═══ Exercise inputs

/-- TAGGET's tags return (R373). -/
def State.finishTagget (s : State) (op : Nat) (o : Out) (accs : List Acc) : State :=
  let k := coreOf o.st
  let bad := (accs.filter fun a => s.poisonedAt a.pl).map fun a => (a.lane, a.va)
  let s1 := s.readAll k none (accs.map (·.pl.tag))
  if !bad.isEmpty then s1.failLoad op o bad
  else
    let val := fun (l : Nat) => match accs.find? fun a => a.lane == l with
      | some a => wd ((s1.readPlace k none a.pl.tag).toNat % 16)
      | none => 0
    (s1.modOwner o fun st => st.setV (match o.ins with
      | .tagget _ d _ => d.toNat
      | _ => 127) (accs.map (·.lane)) val).finish op o

/-- PTLD's image has been read: it is refused with RESTORE, or the stand takes it up, with the list and the overflow area in its own place (R261, R263,
R305). It waits for as many free
physical slots as the image binds. -/
def State.finishPtld (s0 : State) (op : Nat) (o : Out) (pas : List Nat) : Option State :=
  let key := o.st
  let s := s0.combineDrain (coreOf key) fun e => pas.any fun pa => decide (e.pa / 16 = pa / 16)
  let core := coreOf key
  let st := s.stand key
  let k := s.kernelOf st
  let img := fun (i : Nat) => s.pocByte core 5 (pieceAddr pas i)
  let va : DWord := match o.ins with
    | .ptld _ a => if a = 63 then 0 else SMap.get 0 st.sregs a.toNat
    | _ => 0
  let bad := (upFrom 0 k.imageSize).find? fun i => s.poisonedAt (.mem (pieceAddr pas i))
  let undo := (s.growRefund o).complete op { o with drawn := o.drawnFixed }
  match bad, imageCheck k (s.ctx st.ctx) img with
  | some i, _ => some (undo.flatPoison op o (va + dw i))
  | none, reason + 1 => some (undo.lateTrap op o { cause := Cause.restore, tval := va, tmask := 0, info := reason + 1 })
  | none, 0 =>
    if Config.slotsPerCore < (s.core core).oslots.length + (imgSlots k img).length then none
    else
      let s1 := (s.growResident o).complete op { o with drawn := o.drawnFixed }
      some ((((s1.acquireCore core 5).reloadTables core st.ctx).takeImage key k img (pieceAddr pas)).writeList key)

/-! ### Stores -/

/-- A store is the last to write the bytes at some physical addresses, each with the address that names it: on the core, or in the copse at copse
scope; on each line it is known by the first of these (R208). -/
def State.ownLines (s : State) (k : Nat) (sc : Option Nat) (w : Owner) (at_ : List (Nat × DWord)) : State :=
  ((at_.map (lineNo ·.1)).eraseDups).foldl (fun u n =>
    let here := at_.filter fun x => lineNo x.1 == n
    let m := here.foldl (fun (m : BitVec 64) x => m ||| bit64 (lineOff x.1)) 0
    let own := fun (l : Line) => if m &&& l.dirty = 0 then l else
      { l with owners := l.owners ++ [(m &&& l.dirty, { w with va := (here.head?.map (·.2)).getD 0 })] }
    match sc.getD 0 with
    | 0 | 1 => u.modLine k (n * 64) own
    | 2 => u.modCopseLine (copseOfCore k) (n * 64) own
    | _ => u) s

/-- The store of operation `op`. -/
def Out.owner (o : Out) (op : Nat) (va : DWord) : Owner := ⟨o.ctx, o.uid, o.path, o.lead.getD op, va, o.lanes⟩

/-- The memory bytes that some writes name. -/
def wrPas (wr : List Wr) : List (Nat × DWord) :=
  wr.filterMap fun w => match w.pl with
    | .mem pa => some (pa, w.va)
    | .scr _ _ => none

/-- The bytes of a store are written: on the core, or at the point of coherence of an ordered one; a halted stand's go straight
to their homes (R164, R173, R145). Writes to a live line are dropped (R208). -/
def State.finishStore (s : State) (op : Nat) (o : Out) (wr : List Wr) (sc : Option Nat) : State :=
  let k := coreOf o.st
  let s1 := s.combineFor k (wr.map (·.pl))
  let ok := wr.filter fun w => !s1.wrLive w
  let depth := if o.orphan then some 4 else sc
  let s2 := (ok.foldl (fun u w => u.doWrite k depth w) s1).clearPoison (wholeBytes ok)
  let s3 := s2.ownLines k depth (o.owner op 0) (wrPas ok)
  let s4 := match wr.find? s1.wrLive with
    | some w => s3.dropLive op o w.va
    | none => s3
  s4.finish op o

/-- The home of a tile that DISCARD zeroes writes its base into its die's log: here for a tile of this Pelfold. A full log starts again at its
first record (R137, R287; DESIGN CHOICE: log entry 97). -/
def State.logDiscard (s : State) (t : Nat) : State :=
  let d := dieOfHome ((homeOf t).getD 0)
  let l := (s.die d).dlog
  if l.cap = 0 ∨ pelfoldOf t ≠ s.devid then s
  else (s.putHomes (l.base + 8 * (l.next % l.cap)) (natLe t 8)).modDie d fun x => { x with dlog := { l with next := l.next + 1 } }

/-- A tile of a DISCARD is dropped at every level: zero, tags zero, no poison, not full (R135, R248). -/
def State.dropTile (s : State) (t : Nat) : State :=
  let s1 := (s.dropCopies t 4096).dropCopies (Config.tagBase + t / 32) 128
  let s2 := (s1.putHomes t (List.replicate 4096 0)).putHomes (Config.tagBase + t / 32) (List.replicate 128 0)
  { s2 with poison := s2.poison.filter fun kv => decide (kv.1 < t / 32 ∨ t / 32 + 128 ≤ kv.1),
            full := s2.full.filter fun kv => decide (kv.1 < t / 64 ∨ t / 64 + 64 ≤ kv.1) }.logDiscard t

/-- DISCARD drops its next tile; what rests in the combining buffer for it, issued before, performs first (R136, R175). -/
def State.discardNext (s : State) (op : Nat) (o : Out) (va : DWord) : List Nat → State
  | [] => s.complete op o
  | t :: rest =>
    let s1 := (s.combineDrain (coreOf o.st) fun e => decide (e.pa / 4096 = t / 4096)).dropTile t
    if rest.isEmpty then s1.complete op o else s1.setOut op { o with work := .discard va rest }

/-! ### Atomics -/

/-- Read and write a word at its place of performance: the home, or the owning scratchpad (R174). -/
def State.wordAt (s : State) : Place → Word
  | .mem pa => s.homeWord pa
  | .scr g off => wd (leNat ((upFrom off 4).map (s.scrByte g)))
def State.putWordAt (s : State) (w : Word) : Place → State
  | .mem pa => s.putWord pa w
  | .scr g off => ((upFrom 0 4).zip (natLe w.toNat 4)).foldl (fun u x => u.putScr g (off + x.1) x.2) s

/-- The lanes of a word in ascending order: the word after them, what each got, the flags (R308). -/
def atomicLanes (i : Instr) (et rm : Nat) (x y : SMap Word) : Word → List Nat → Word × List (Nat × Word) × BitVec 4
  | w, [] => (w, [], 0)
  | w, l :: ls =>
    let (w2, f) := atomicNew i et rm w (SMap.get 0 x l) (SMap.get 0 y l)
    let (w3, got, f2) := atomicLanes i et rm x y w2 ls
    (w3, (l, w) :: got, f ||| f2)

/-- What the words of an atomic have come to. -/
structure AtomicSt where
  ws     : List AWord
  et     : Nat
  rm     : Nat
  x      : SMap Word
  y      : SMap Word
  ret    : SMap Word
  poison : Mask
  fl     : BitVec 4

def AtomicSt.work (a : AtomicSt) : Work := .atomic a.ws a.et a.rm a.x a.y a.ret a.poison a.fl
def Out.atomicSt (o : Out) : Option AtomicSt :=
  match o.work with
  | .atomic ws et rm x y ret poison fl => some ⟨ws, et, rm, x, y, ret, poison, fl⟩
  | _ => none

/-- One word of an atomic performs, as one step (R308, R309): a live line drops the write, a poisoned word is left. -/
def State.doWord (s : State) (op : Nat) (o : Out) (a : AtomicSt) (n : Nat) (w : AWord) : State × AtomicSt :=
  let k := coreOf o.st
  let ws := a.ws.set n { w with done := true }
  let bytes := w.pl.span 4
  let s1 := s.combineFor k bytes
  let s2 := match w.pl with
    | .mem pa => s1.wordHome k pa
    | .scr _ _ => s1
  let old := s2.wordAt w.pl
  let live := match w.pl with
    | .mem pa => (SMap.get? s2.live (lineNo pa)).isSome
    | .scr _ _ => false
  if live then
    (s2.dropLive op o w.va, { a with ws := ws, ret := w.lanes.foldl (fun m l => SMap.set 0 m l old) a.ret })
  else if s2.poisonedAt w.pl then (s2, { a with ws := ws, poison := a.poison ||| maskOf w.lanes })
  else
    let (new, got, f) := atomicLanes o.ins a.et a.rm a.x a.y old w.lanes
    let s3 := s2.putWordAt new w.pl
    let s4 := match w.pl with
      | .mem pa => s3.wordDrop k pa
      | .scr _ _ => s3
    (s4, { a with ws := ws, ret := SMap.setAll 0 a.ret got, fl := a.fl ||| f })

/-- Whether an entry of the combining buffer takes an atomic of the same word (R175). -/
def Comb.takes (c : Comb) (pa : Nat) (o : Out) (et rm : Nat) : Bool :=
  c.pa == pa && opField c.ins == opField o.ins && c.et == et && (et != ET.fp32 || c.rm == rm)

/-- One more operation has its operand in an entry. -/
def Comb.own (e : Comb) (w : Owner) : List Owner := if e.owners.any fun x => x.op == w.op then e.owners else e.owners ++ [w]

/-- One lane's operand enters the combining buffer: it merges, or makes a new entry; a full buffer sends its oldest out (R175). -/
def State.combineIn (s : State) (k : Nat) (op : Nat) (o : Out) (et rm pa : Nat) (va : DWord) (x : Word) : State :=
  let c := s.core k
  if c.combine.any (·.takes pa o et rm) then
    let merge := fun (e : Comb) =>
      if e.takes pa o et rm then { e with value := (atomicNew o.ins et rm e.value x 0).1, owners := e.own (o.owner op va) } else e
    s.setCore k { c with combine := c.combine.map merge }
  else
    let s1 := s.combineDrain k fun e => e.pa == pa
    let s2 := if Config.combineDepth ≤ (s1.core k).combine.length then
        (match (s1.core k).combine with
         | e :: _ => (s1.combineOut k e).modCore k fun y => { y with combine := y.combine.drop 1 }
         | [] => s1)
      else s1
    s2.modCore k fun y => { y with combine := y.combine ++ [⟨pa, o.ins, et, rm, x, [o.owner op va], s2.cycOf k⟩] }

══════

Your goal:
From the entries, find how many lines contain "BitVec" and give the number alone.

Response area:
3